Work request - Only these lines of the data below are wanted: the one with "let keep := s.cfg.eff.filter", the one with "let h := ascii", and any lines between them, each repeated exactly.

[Stored data entries]
·····

-- ==== Sys2Proof/Machine/Clear.lean ====
section
/-!
DEFINITION. What a system reset clears (R587), and its start with the stretch through the down-sequence left to the Cascade.
-/

namespace Sys2Proof.Machine

namespace State

/-- Settings of objects 0x30 to 0x33, which fans, pumps, trips and leak response hold through a system reset (R587). -/
def coolObj (o : Nat) : Bool := 0x30 ≤ o && o ≤ 0x33

/-- A feed after a system reset: what the VBAT and always-on domains hold stays (R189, R198, R587). -/
def clearFeed (f : FeedSt) : FeedSt :=
  { resetFeed with
    st := f.st, trip := f.trip, retries := f.retries, latched := f.latched, cooldown := f.cooldown, minOff := f.minOff,
    inWin := f.inWin, inSince := f.inSince, settled := f.settled, soa := f.soa, lastTrip := f.lastTrip, wasOn := f.wasOn, vin := f.vin,
    vout := f.vout, i := f.i }

/-- A rail after a system reset: what the comparators judge, and a STUCK rail's latch with its Spillway output (R233). -/
def clearRail (r : RailSt) : RailSt :=
  { resetRail with
    stuck := r.stuck, dsc := r.stuck && r.dsc, pg := r.pg, discharged := r.discharged, mv := r.mv, evTick := r.evTick }

/-- A slot after a system reset: OFF, or ABSENT, with the request and BOOT code that the backup register keeps (R494). -/
def clearSlot (x : SlotSt) : SlotSt :=
  { resetSlot with
    st := if x.present then .off else .absent
    request := x.request, boot := x.boot, present := x.present, lastSerial := x.lastSerial, stateTick := x.stateTick }

/-- Clearing the blocks of R587 at the end of the stretch; option loading begins (R592). -/
def systemClear (s : State) : State :=
  { s with
    dev := { s.dev with
      st := .calm, phase := .optionLoading, rstLow := true, plls := Vec.tab 5 (fun _ => .stopped), wake := false }
    bus := { reset.bus with perst := s.bus.perst, lanes := s.bus.lanes, gts := s.bus.gts }
    wins := Vec.tab 8 resetWin
    sess := { reset.sess with nextId := s.sess.nextId, i3cAddr := s.sess.i3cAddr }
    cfg := { reset.cfg with eff := s.cfg.eff.filter (fun c => coolObj c.1.obj), nextDraft := s.cfg.nextDraft }
    weir := { reset.weir with
      feeds := Vec.mapIdx s.weir.feeds (fun _ f => clearFeed f)
      heldLeak := s.weir.heldLeak, heldTrip := s.weir.heldTrip, vbatLost := s.weir.vbatLost, offTick := s.weir.offTick }
    casc := { reset.casc with
      rails := Vec.mapIdx s.casc.rails (fun _ r => clearRail r)
      casIn := s.casc.casIn, casInSince := s.casc.casInSince, downDone := s.casc.downDone }
    cool := { s.cool with
      zones := Vec.mapIdx s.cool.zones (fun _ z => { z with takeover := false })
      ceilStep := 0, ceilApplied := 0, overStart := none,
      underStart := none, returnStart := none, released := false, lastGust := none }
    cad := resetCad
    gop := resetGop
    chk := resetChk
    basin := resetBasin
    integ := resetInt
    slots := Vec.mapIdx s.slots (fun _ x => clearSlot x)
    boot := { resetBoot with
      flash := s.boot.flash, keys := s.boot.keys, failRec := s.boot.failRec
      cores := Vec.mapIdx s.boot.cores (fun _ c => { resetCore with wdFires := c.wdFires }) }
    upd := { reset.upd with nextId := s.upd.nextId }
    rst := { s.rst with
      stretch := none, window := none, reqTick := none, rstSince := s.rst.rstSince
      stretched := s.rst.stretch.isSome
      stretchUs := match s.rst.stretch with | some t => s.lt - t | none => 0 } }

/-- Holding every core in reset while a stretch runs (R592). -/
def haltCores (s : State) : State :=
  { s with boot := { s.boot with cores := Vec.mapIdx s.boot.cores (fun _ c => { c with run := false }) } }

/-- Adding a bit to RESET_CAUSE (R599). -/
def addCause (b : Nat) (s : State) : State := { s with rst := { s.rst with cause := setBit s.rst.cause b true } }

/-- What every system reset does at once: the cause and LAST, its counter, TMC_RST_N driven low, the escalation window closed, the
cores held (R591, R594, R599, R617). -/
def resetBegin (b : Nat) (s : State) : State :=
  let s := (s.addCause b).notice (0x0830 + b)
  let s := s.leaveFull
  let s := s.haltCores
  { s with
    dev := { s.dev with rstLow := true }
    rst := { s.rst with last := b, window := none, rstSince := s.lt, reqTick := none } }

end State

end Sys2Proof.Machine
end

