-- ==== Sys2Proof/Machine/Power.lean ====
section
/-!
DEFINITION. What the Weir and the Cascade share: switching rails, failed rails and quarantine, sequences of the tray and of a slot, the
orderly shutdown, and all-off.
-/

namespace Sys2Proof.Machine

namespace State

/-! ### Switching a rail (R213 to R215, R224, R232) -/

/-- A PMBus write of one byte to the regulator of a rail, after PAGE when it is used (R214, R216). -/
def pmbusByte (n : Fin 64) (cmd v : Nat) (s : State) : State :=
  let c := s.fld 0x20 n.1 6
  let s := if bit c 14 then s.send (.pmbus (bits c 0 2) (bits c 2 7) (bits c 9 5) 0x00 [byte (bits c 9 5)]) else s
  s.send (.pmbus (bits c 0 2) (bits c 2 7) (bits c 9 5) cmd [byte v])

/-- The OPERATION write of the sequencing engine; a write that is not acknowledged is repeated once, and a second failure is counted
(R214). -/
def pmbusOperation (n : Fin 64) (v : Nat) (nack : Bool) (s : State) : State :=
  let s := s.pmbusByte n 0x01 v
  if nack then (s.pmbusByte n 0x01 v).count 0x0282 else s

def driveOf (s : State) (n : Fin 64) : Nat := s.fld 0x20 n.1 3
def hasEna (s : State) (n : Fin 64) : Bool := s.fld 0x20 n.1 4 ≠ 0xFF
def hasDsc (s : State) (n : Fin 64) : Bool := s.fld 0x20 n.1 5 ≠ 0xFF
/-- DRIVE names the enable; DRIVE names PMBus (R216). -/
def drivesEna (s : State) (n : Fin 64) : Bool := (s.driveOf n).testBit 0
def drivesPmbus (s : State) (n : Fin 64) : Bool := (s.driveOf n).testBit 1

/-- Turning a rail on: its Spillway output released, OPERATION, then the enable (R215, R224). -/
def turnOn (nack : BitVec 64) (s : State) (n : Fin 64) : State :=
  let bad := nack.getLsbD n.1
  let s := if s.drivesPmbus n then s.pmbusOperation n 0x80 bad else s
  s.updRail n (fun r => { r with
    phase := if r.pg then .good else .rising
    ena := s.drivesEna n && s.hasEna n
    pmbus := s.drivesPmbus n && !bad
    dsc := false, discharged := false, early := false, rose := false, evTick := s.lt })

/-- Turning a rail off: the enable released, then OPERATION, its Spillway output asserted until it is discharged (R215, R226, R232). -/
def turnOff (nack : BitVec 64) (s : State) (n : Fin 64) : State :=
  let bad := nack.getLsbD n.1
  let s := if s.drivesPmbus n then s.pmbusOperation n 0x00 bad else s
  s.updRail n (fun r => { r with
    phase := if r.discharged then .off else .falling
    ena := false
    pmbus := r.pmbus && bad
    dsc := s.hasDsc n && !r.discharged
    pg := false, evTick := s.lt })
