def draftAbortCheck (p : Port) (ps : Bytes) (s : State) : Option Code :=
  firstFail [
    (.badParam, match s.cfg.draft with | some d => d.id % 2 ^ 32 ≠ ps.num 0 4 | none => true),
    (.refusedBusy, s.draftElsewhere p || s.commitPending)]

/-! ### Direct settings (R157 to R159, R283) -/

/-- A direct write to an X field whose block runs (R157). -/
def xRunning (s : State) (l : List (Key × Nat)) : Bool :=
  l.any (fun c => attrOf c.1 = .stopped && !s.blockStopped c.1.obj c.1.inst)

/-- The checks of a direct write from check 5 on (R157, R158). -/
def liveCheck (l : List (Key × Nat)) (s : State) : Option Code :=
  firstFail [
    (.refusedState, s.keeperBad l || s.xRunning l),
    (.lockedField, l.any (fun c => attrOf c.1 = .staged || attrOf c.1 = .held)),
    (.badParam, s.checkRules liveRules s.cfg.eff l ≠ [])]

/-- Writes that wait for their frame boundary (R157). -/
def liveWait (p : Port) (l : List (Key × Nat)) (s : State) : State :=
  { s with cfg := { s.cfg with live := s.cfg.live ++ l.map (fun c => { key := c.1, value := c.2, acc := s.lt, port := p }) } }

def fanZones (ps : Bytes) : List (Fin 4) := (List.finRange 4).filter (fun z => (ps.num 0 1).testBit z.1)

/-- The writes of FAN_SET (R283). -/
def fanWrites (ps : Bytes) : List (Key × Nat) :=
  (fanZones ps).flatMap (fun z =>
    (⟨0x30, z.1, 4⟩, ps.num 1 1) :: if ps.num 1 1 = 1 then [(⟨0x30, z.1, 5⟩, ps.num 2 1)] else [])

/-- APPLIED of FAN_SET: the duty that R269 allows the fans of each zone. -/
def fanApplied (s : State) : Bytes :=
  (List.finRange 4).map (fun z =>
    if s.fansFull || s.cool.fullHold || s.zoneWarn z || (s.zone z).gust.isSome then 100 else pct (s.zoneDuty z false))

/-! ### The settings store (R163 to R168) -/

/-- Flash offset of a bank of the store (R518). -/
def bankAt (n : Nat) : Nat := 0x2400000 + n * 0x80000
def flashNum (s : State) (a k : Nat) : Nat := Mem.num 0xFF s.boot.flash a k
def flashRead (s : State) (a k : Nat) : Bytes := Mem.read 0xFF s.boot.flash a k
def flashWrite (a : Nat) (bs : Bytes) (s : State) : State := { s with boot := { s.boot with flash := Mem.write 0xFF s.boot.flash a bs } }
def flashErase (a k : Nat) (s : State) : State := { s with boot := { s.boot with flash := s.boot.flash.erase a k } }

def bankSeq (s : State) (n : Nat) : Nat := s.flashNum (bankAt n + 8) 4
def bankLen (s : State) (n : Nat) : Nat := s.flashNum (bankAt n + 0xC) 4

/-- A bank is valid (R164). -/
def bankValid (s : State) (n : Nat) : Bool :=
  let a := bankAt n
  s.flashRead a 4 = ascii "SKST" && s.flashNum (a + 4) 2 = 1 && s.bankSeq n ≠ 0 && s.bankSeq n ≠ 0xFFFFFFFF &&
    s.bankLen n ≤ 524224 && s.flashNum (a + 0x3C) 4 = crc32c (s.flashRead a 0x3C ++ s.flashRead (a + 0x40) (s.bankLen n))

/-- Valid banks, the newest first (R164). -/
def validBanks (s : State) : List Nat :=
  let l := [0, 1].filter s.bankValid
  if l = [0, 1] && s.bankSeq 0 < s.bankSeq 1 then [1, 0] else l

/-- The configured values of the saved objects that differ from their defaults (R165); those that wait for Full are the store's
own. A record left out reads as its default (log 42). -/
def savedValues (s : State) : List (Key × Nat) :=
  let keep := s.cfg.eff.filter (fun c => saved c.1.obj && !(savedForFull c.1.obj && !s.isFull && s.cfg.later ≠ []))
  (if s.isFull then [] else s.cfg.later).foldl (fun l c => setKey c.1 c.2 l) keep

/-- The bytes of a bank: header and records (R163). -/
def bankBytes (s : State) (seq : Nat) : Bytes :=
  let recs := s.savedValues.flatMap entryBytes
  let h := ascii "SKST" ++ natLE 2 1 ++ [Config.profile, 0] ++ natLE 4 seq ++ natLE 4 recs.length ++ natLE 8 s.ct
    ++ natLE 4 s.boot.keeperVer ++ natLE 4 (s.boot.upper.getD 0) ++ zeros 28
  h ++ natLE 4 (crc32c (h ++ recs)) ++ recs

/-- SEQ of the next save, and the bank it goes to (R164, R165). -/
def saveSeq (s : State) : Nat := match s.validBanks.head? with | some n => s.bankSeq n + 1 | none => 1
def saveTarget (s : State) : Nat := match s.validBanks.head? with | some n => 1 - n | none => 0

/-- SETTINGS_SAVE from acceptance: the target bank is erased, and its contents are fixed (R165). -/
def settingsSaveRun (p : Port) (b : Nat) (s : State) : State :=
  if s.saveSeq = 0xFFFFFFFF then (s.answer p b .failed []).notice 0x0863
  else
    ({ s.accept p b with cfg := { s.cfg with save := some (s.saveTarget, s.saveSeq, s.bankBytes s.saveSeq) } }).flashErase
      (bankAt s.saveTarget) 0x80000

/-- The end of a save: records and header are programmed and the bank is read back; a bank that fails its check is left erased
(R165, R166). -/
def settingsSaved (ok : Bool) (s : State) : State :=
  match s.cfg.save with
  | none => s
  | some (n, seq, bs) =>
    let s := { s with cfg := { s.cfg with save := none } }
    let done := fun (c : Code) (r : Bytes) (t : State) => (t.acceptedOn 0x0107).foldl (fun u p => u.finish p c r) t
    if ok then done .ok ([byte n, 0, 0, 0] ++ natLE 4 seq) (s.flashWrite (bankAt n) bs)
    else done .failed [] (s.notice 0x0010)

/-- The first valid bank whose records pass together, with the counts on the way (R167, R168): at most two banks. -/
def chooseBank (s : State) : List Nat → Bool → Option (List (Key × Nat)) × State
  | [], _ => (none, s.notice 0x0012)
  | n :: rest, first =>
    let r := parseRecords (s.bankLen n / 8) (s.flashRead (bankAt n + 0x40) (s.bankLen n))
    let s := s.countN 0x0011 r.2
    let vals := stageAll r.1 []
    if s.checkRules storeRules [] vals = [] then (some vals, s)
    else chooseBank (if first && rest ≠ [] then s.notice 0x0862 else s) rest false

end State

/-! ### The rows -/

def draftOpenOp : OpSpec :=
  { opcode := 0x0101, keeper := true, feats := [1], plen := some 0
    check := fun _ _ s => firstFail [(.refusedBusy, s.cfg.draft.isSome)]
    bound := fun _ _ _ => 0, run := fun p _ _ s => s.draftOpenRun p }
def draftSetOp : OpSpec :=
  { opcode := 0x0102, keeper := true, feats := [1], plen := none, check := State.draftSetCheck
    bound := fun _ _ _ => 0, run := fun p ps _ s => s.draftSetRun p ps }
def draftGetOp : OpSpec :=
  .query 0x0103 true [1] 8
    (fun p ps s => firstFail [(.badParam, (fieldOf (State.keyParam ps)).isNone), (.refusedBusy, s.draftElsewhere p)])
    (fun ps s => s.draftGetReply ps)
def draftCheckOp : OpSpec :=
  { opcode := 0x0104, keeper := true, feats := [1], plen := some 0
    check := fun p _ s => firstFail [(.refusedBusy, s.draftElsewhere p), (.noDraft, s.cfg.draft.isNone)]
    bound := fun _ _ _ => 5000, run := fun p _ b s => s.draftCheckRun p b }
def draftCommitOp : OpSpec :=
  { opcode := 0x0105, keeper := true, feats := [1], plen := none, check := State.draftCommitCheck
    bound := fun _ ps s => s.untilInstant (s.commitInstant ps) + 50, run := State.draftCommitRun }
def draftAbortOp : OpSpec :=
  { opcode := 0x0106, keeper := true, feats := [1], plen := some 4, check := State.draftAbortCheck
    bound := fun _ _ _ => 1000, run := fun p _ b s => (s.setDraft none).answer p b .ok [] }
def settingsSaveOp : OpSpec :=
  { opcode := 0x0107, keeper := true, feats := [1], plen := some 0
    check := fun _ _ s => firstFail [(.refusedBusy, s.cfg.save.isSome)]
    bound := fun _ _ _ => 5000000, run := fun p _ b s => s.settingsSaveRun p b }
def liveSetOp : OpSpec :=
  { opcode := 0x0108, keeper := true, feats := [1], plen := none
    check := fun _ ps s => match State.entriesOf ps with
      | none => some .badParam
      | some l => s.liveCheck l
    bound := fun _ _ _ => 2100
    run := fun p ps b s => (s.accept p b).liveWait p ((State.entriesOf ps).getD []) }
def liveGetOp : OpSpec :=
  .query 0x0109 true [1] 8 (fun _ ps _ => firstFail [(.badParam, (fieldOf (State.keyParam ps)).isNone)])
    (fun ps s => zeros 8 ++ entryBytes (State.keyParam ps, s.cfgVal (State.keyParam ps)))
def fanSetOp : OpSpec :=
  { opcode := 0x0302, keeper := true, feats := [4], plen := some 8
    check := fun _ ps s =>
      if 16 ≤ ps.num 0 1 || 1 < ps.num 1 1 || 100 < ps.num 2 1 then some .badParam else s.liveCheck (State.fanWrites ps)
    bound := fun _ _ _ => 2100
    run := fun p ps b s => (s.accept p b).liveWait p (State.fanWrites ps) }

def execDraftOpen (p : Port) (tag : BitVec 32) (params : Bytes) (s : State) : Host.Outcome State Fault Refusal :=
  go (s.submit draftOpenOp p tag params)
def execDraftSet (p : Port) (tag : BitVec 32) (params : Bytes) (s : State) : Host.Outcome State Fault Refusal :=
  go (s.submit draftSetOp p tag params)
def execDraftGet (p : Port) (tag : BitVec 32) (params : Bytes) (s : State) : Host.Outcome State Fault Refusal :=
  go (s.submit draftGetOp p tag params)
def execDraftCheck (p : Port) (tag : BitVec 32) (params : Bytes) (s : State) : Host.Outcome State Fault Refusal :=
  go (s.submit draftCheckOp p tag params)
def execDraftCommit (p : Port) (tag : BitVec 32) (params : Bytes) (s : State) : Host.Outcome State Fault Refusal :=
  go (s.submit draftCommitOp p tag params)
def execDraftAbort (p : Port) (tag : BitVec 32) (params : Bytes) (s : State) : Host.Outcome State Fault Refusal :=
  go (s.submit draftAbortOp p tag params)
def execSettingsSave (p : Port) (tag : BitVec 32) (params : Bytes) (s : State) : Host.Outcome State Fault Refusal :=
  go (s.submit settingsSaveOp p tag params)
def execLiveSet (p : Port) (tag : BitVec 32) (params : Bytes) (s : State) : Host.Outcome State Fault Refusal :=
  go (s.submit liveSetOp p tag params)
def execLiveGet (p : Port) (tag : BitVec 32) (params : Bytes) (s : State) : Host.Outcome State Fault Refusal :=
  go (s.submit liveGetOp p tag params)
def execFanSet (p : Port) (tag : BitVec 32) (params : Bytes) (s : State) : Host.Outcome State Fault Refusal :=
  go (s.submit fanSetOp p tag params)

def execSettingsSaveComplete (readBackOk : Bool) (s : State) : Host.Outcome State Fault Refusal := go (s.settingsSaved readBackOk)

/-- 60 s without a Draft command on the sideband (R139). -/
def execSidebandDraftIdle (s : State) : Host.Outcome State Fault Refusal :=
  go (match s.cfg.draft with
    | some d => if d.owner = 7 && !s.commitPending && d.lastTick + 60000000 ≤ s.lt then (s.setDraft none).count 0x0864 else s
    | none => s)

end Sys2Proof.Machine
end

·····

Output for this exercise -
  let keep := s.cfg.eff.filter (fun c => saved c.1.obj && !(savedForFull c.1.obj && !s.isFull && s.cfg.later ≠ []))
  (if s.isFull then [] else s.cfg.later).foldl (fun l c => setKey c.1 c.2 l) keep

/-- The bytes of a bank: header and records (R163). -/
def bankBytes (s : State) (seq : Nat) : Bytes :=
  let recs := s.savedValues.flatMap entryBytes
  let h := ascii "SKST" ++ natLE 2 1 ++ [Config.profile, 0] ++ natLE 4 seq ++ natLE 4 recs.length ++ natLE 8 s.ct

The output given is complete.